WHAT YOU WILL DO: Extract the lines that carry the string "code" from the listing.

EXERCISE DATA:
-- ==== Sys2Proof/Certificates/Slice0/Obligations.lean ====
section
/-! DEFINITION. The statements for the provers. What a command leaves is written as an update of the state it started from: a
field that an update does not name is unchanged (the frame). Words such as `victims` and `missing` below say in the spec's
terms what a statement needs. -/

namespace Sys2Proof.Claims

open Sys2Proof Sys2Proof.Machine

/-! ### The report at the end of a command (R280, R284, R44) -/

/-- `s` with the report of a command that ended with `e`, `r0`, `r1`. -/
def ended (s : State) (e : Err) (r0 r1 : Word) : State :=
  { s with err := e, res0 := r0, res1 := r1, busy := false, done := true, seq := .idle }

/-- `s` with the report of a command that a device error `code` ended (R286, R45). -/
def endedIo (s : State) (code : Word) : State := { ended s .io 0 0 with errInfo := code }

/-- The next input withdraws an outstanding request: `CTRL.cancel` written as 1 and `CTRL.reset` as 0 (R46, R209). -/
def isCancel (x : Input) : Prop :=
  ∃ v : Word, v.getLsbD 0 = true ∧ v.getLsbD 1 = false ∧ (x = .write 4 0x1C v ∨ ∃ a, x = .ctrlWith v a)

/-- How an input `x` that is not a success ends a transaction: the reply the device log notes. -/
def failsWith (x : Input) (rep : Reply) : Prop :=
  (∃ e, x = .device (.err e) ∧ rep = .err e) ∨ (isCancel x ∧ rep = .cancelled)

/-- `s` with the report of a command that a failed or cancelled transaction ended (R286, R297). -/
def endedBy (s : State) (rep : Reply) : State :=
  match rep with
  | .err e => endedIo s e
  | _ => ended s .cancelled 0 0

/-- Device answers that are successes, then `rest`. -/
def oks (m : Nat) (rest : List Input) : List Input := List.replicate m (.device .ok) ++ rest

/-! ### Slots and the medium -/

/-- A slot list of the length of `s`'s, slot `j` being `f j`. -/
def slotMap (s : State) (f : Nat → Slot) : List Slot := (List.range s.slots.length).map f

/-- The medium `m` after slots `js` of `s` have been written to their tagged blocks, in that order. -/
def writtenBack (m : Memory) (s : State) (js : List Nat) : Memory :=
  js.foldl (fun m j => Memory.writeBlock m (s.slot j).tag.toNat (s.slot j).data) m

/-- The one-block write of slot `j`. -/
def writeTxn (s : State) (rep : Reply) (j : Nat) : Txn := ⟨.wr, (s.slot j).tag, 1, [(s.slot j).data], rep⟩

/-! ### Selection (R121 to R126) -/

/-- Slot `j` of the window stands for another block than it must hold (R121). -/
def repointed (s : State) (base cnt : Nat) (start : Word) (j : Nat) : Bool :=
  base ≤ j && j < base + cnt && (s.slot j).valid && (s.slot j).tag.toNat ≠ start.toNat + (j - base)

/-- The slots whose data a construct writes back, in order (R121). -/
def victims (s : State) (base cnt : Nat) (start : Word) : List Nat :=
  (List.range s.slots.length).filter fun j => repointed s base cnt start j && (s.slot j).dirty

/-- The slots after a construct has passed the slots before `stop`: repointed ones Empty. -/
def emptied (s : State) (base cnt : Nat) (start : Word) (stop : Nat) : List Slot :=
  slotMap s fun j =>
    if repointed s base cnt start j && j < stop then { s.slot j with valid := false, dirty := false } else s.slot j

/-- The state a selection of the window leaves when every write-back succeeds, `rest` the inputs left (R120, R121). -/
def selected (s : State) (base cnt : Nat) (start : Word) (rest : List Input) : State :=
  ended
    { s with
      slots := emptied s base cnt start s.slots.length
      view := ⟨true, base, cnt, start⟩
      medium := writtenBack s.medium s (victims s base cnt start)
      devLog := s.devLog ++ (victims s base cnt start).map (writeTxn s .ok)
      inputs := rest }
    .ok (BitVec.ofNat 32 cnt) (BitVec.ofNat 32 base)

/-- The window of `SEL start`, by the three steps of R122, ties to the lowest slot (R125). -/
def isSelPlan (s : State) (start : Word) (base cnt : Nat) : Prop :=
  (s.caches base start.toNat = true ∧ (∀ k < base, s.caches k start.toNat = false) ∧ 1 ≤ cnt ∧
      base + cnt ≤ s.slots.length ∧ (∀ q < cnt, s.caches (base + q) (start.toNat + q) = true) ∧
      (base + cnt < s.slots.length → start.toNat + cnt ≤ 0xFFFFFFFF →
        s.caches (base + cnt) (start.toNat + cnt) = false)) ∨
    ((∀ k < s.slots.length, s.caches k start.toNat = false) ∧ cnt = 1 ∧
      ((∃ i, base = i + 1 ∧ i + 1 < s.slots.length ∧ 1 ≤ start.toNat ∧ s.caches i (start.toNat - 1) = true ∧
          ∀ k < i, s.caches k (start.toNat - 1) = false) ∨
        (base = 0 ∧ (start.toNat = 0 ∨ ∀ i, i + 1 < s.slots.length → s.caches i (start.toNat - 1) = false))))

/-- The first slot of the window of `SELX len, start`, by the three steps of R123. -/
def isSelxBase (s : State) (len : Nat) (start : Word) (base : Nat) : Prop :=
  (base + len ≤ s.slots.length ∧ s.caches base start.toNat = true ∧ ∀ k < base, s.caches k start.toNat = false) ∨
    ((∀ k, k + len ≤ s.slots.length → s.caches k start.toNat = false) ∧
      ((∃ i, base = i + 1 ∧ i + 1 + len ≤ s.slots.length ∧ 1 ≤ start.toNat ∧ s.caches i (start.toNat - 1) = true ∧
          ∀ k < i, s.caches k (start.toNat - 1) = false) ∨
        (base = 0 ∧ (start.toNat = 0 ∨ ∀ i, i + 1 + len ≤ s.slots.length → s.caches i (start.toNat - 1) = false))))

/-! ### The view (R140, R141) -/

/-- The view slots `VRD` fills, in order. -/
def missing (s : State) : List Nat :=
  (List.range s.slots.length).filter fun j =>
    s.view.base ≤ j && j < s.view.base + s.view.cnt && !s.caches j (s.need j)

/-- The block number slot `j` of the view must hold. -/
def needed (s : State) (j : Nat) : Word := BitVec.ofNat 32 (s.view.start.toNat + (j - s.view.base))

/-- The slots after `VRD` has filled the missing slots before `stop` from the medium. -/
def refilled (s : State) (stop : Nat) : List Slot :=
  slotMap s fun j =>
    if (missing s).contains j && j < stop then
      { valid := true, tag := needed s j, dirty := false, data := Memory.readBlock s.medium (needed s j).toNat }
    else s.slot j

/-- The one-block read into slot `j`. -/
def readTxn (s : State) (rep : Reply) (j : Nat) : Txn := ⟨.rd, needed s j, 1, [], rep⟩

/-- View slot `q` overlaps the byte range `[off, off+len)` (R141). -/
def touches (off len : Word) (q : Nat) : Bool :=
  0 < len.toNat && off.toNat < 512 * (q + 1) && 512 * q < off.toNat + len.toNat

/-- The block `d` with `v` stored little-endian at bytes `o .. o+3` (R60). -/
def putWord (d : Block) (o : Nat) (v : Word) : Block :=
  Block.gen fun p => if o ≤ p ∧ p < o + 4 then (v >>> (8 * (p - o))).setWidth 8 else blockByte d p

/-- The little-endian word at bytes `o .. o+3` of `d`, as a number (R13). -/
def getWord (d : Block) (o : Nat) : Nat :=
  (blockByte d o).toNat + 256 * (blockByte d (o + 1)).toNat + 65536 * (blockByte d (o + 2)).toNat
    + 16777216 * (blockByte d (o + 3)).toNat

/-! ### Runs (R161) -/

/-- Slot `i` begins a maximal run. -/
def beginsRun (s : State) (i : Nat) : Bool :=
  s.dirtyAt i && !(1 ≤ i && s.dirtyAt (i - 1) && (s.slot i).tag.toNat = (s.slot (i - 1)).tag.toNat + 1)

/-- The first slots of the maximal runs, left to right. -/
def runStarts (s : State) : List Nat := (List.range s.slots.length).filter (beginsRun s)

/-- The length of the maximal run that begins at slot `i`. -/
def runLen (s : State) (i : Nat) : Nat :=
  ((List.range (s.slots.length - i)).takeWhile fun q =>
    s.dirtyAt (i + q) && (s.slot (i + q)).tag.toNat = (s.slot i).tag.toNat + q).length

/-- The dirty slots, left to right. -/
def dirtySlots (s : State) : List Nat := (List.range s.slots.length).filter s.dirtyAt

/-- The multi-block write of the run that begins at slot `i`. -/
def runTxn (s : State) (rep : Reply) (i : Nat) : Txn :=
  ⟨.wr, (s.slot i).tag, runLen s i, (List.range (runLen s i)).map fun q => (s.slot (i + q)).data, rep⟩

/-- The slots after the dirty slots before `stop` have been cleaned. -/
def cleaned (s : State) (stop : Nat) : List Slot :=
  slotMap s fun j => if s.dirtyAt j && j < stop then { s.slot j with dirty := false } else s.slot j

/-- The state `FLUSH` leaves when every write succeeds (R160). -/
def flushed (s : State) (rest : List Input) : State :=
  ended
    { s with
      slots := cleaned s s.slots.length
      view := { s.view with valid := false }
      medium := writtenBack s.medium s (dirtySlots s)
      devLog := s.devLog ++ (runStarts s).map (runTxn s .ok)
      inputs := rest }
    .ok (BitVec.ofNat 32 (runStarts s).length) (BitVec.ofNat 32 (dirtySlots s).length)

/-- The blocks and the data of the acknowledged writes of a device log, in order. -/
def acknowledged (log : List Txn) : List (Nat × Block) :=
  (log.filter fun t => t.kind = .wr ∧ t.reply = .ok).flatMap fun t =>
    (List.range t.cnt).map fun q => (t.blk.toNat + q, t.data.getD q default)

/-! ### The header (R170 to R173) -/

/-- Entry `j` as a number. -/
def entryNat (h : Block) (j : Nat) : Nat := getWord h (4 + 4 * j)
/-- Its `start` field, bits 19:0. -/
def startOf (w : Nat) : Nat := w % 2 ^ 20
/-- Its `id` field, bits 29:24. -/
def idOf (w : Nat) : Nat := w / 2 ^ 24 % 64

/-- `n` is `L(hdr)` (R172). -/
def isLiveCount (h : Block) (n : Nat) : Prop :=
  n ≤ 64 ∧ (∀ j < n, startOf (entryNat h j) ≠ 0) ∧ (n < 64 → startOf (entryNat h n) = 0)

RESULT OF THIS EXERCISE:
/-- `s` with the report of a command that a device error `code` ended (R286, R45). -/
def endedIo (s : State) (code : Word) : State := { ended s .io 0 0 with errInfo := code }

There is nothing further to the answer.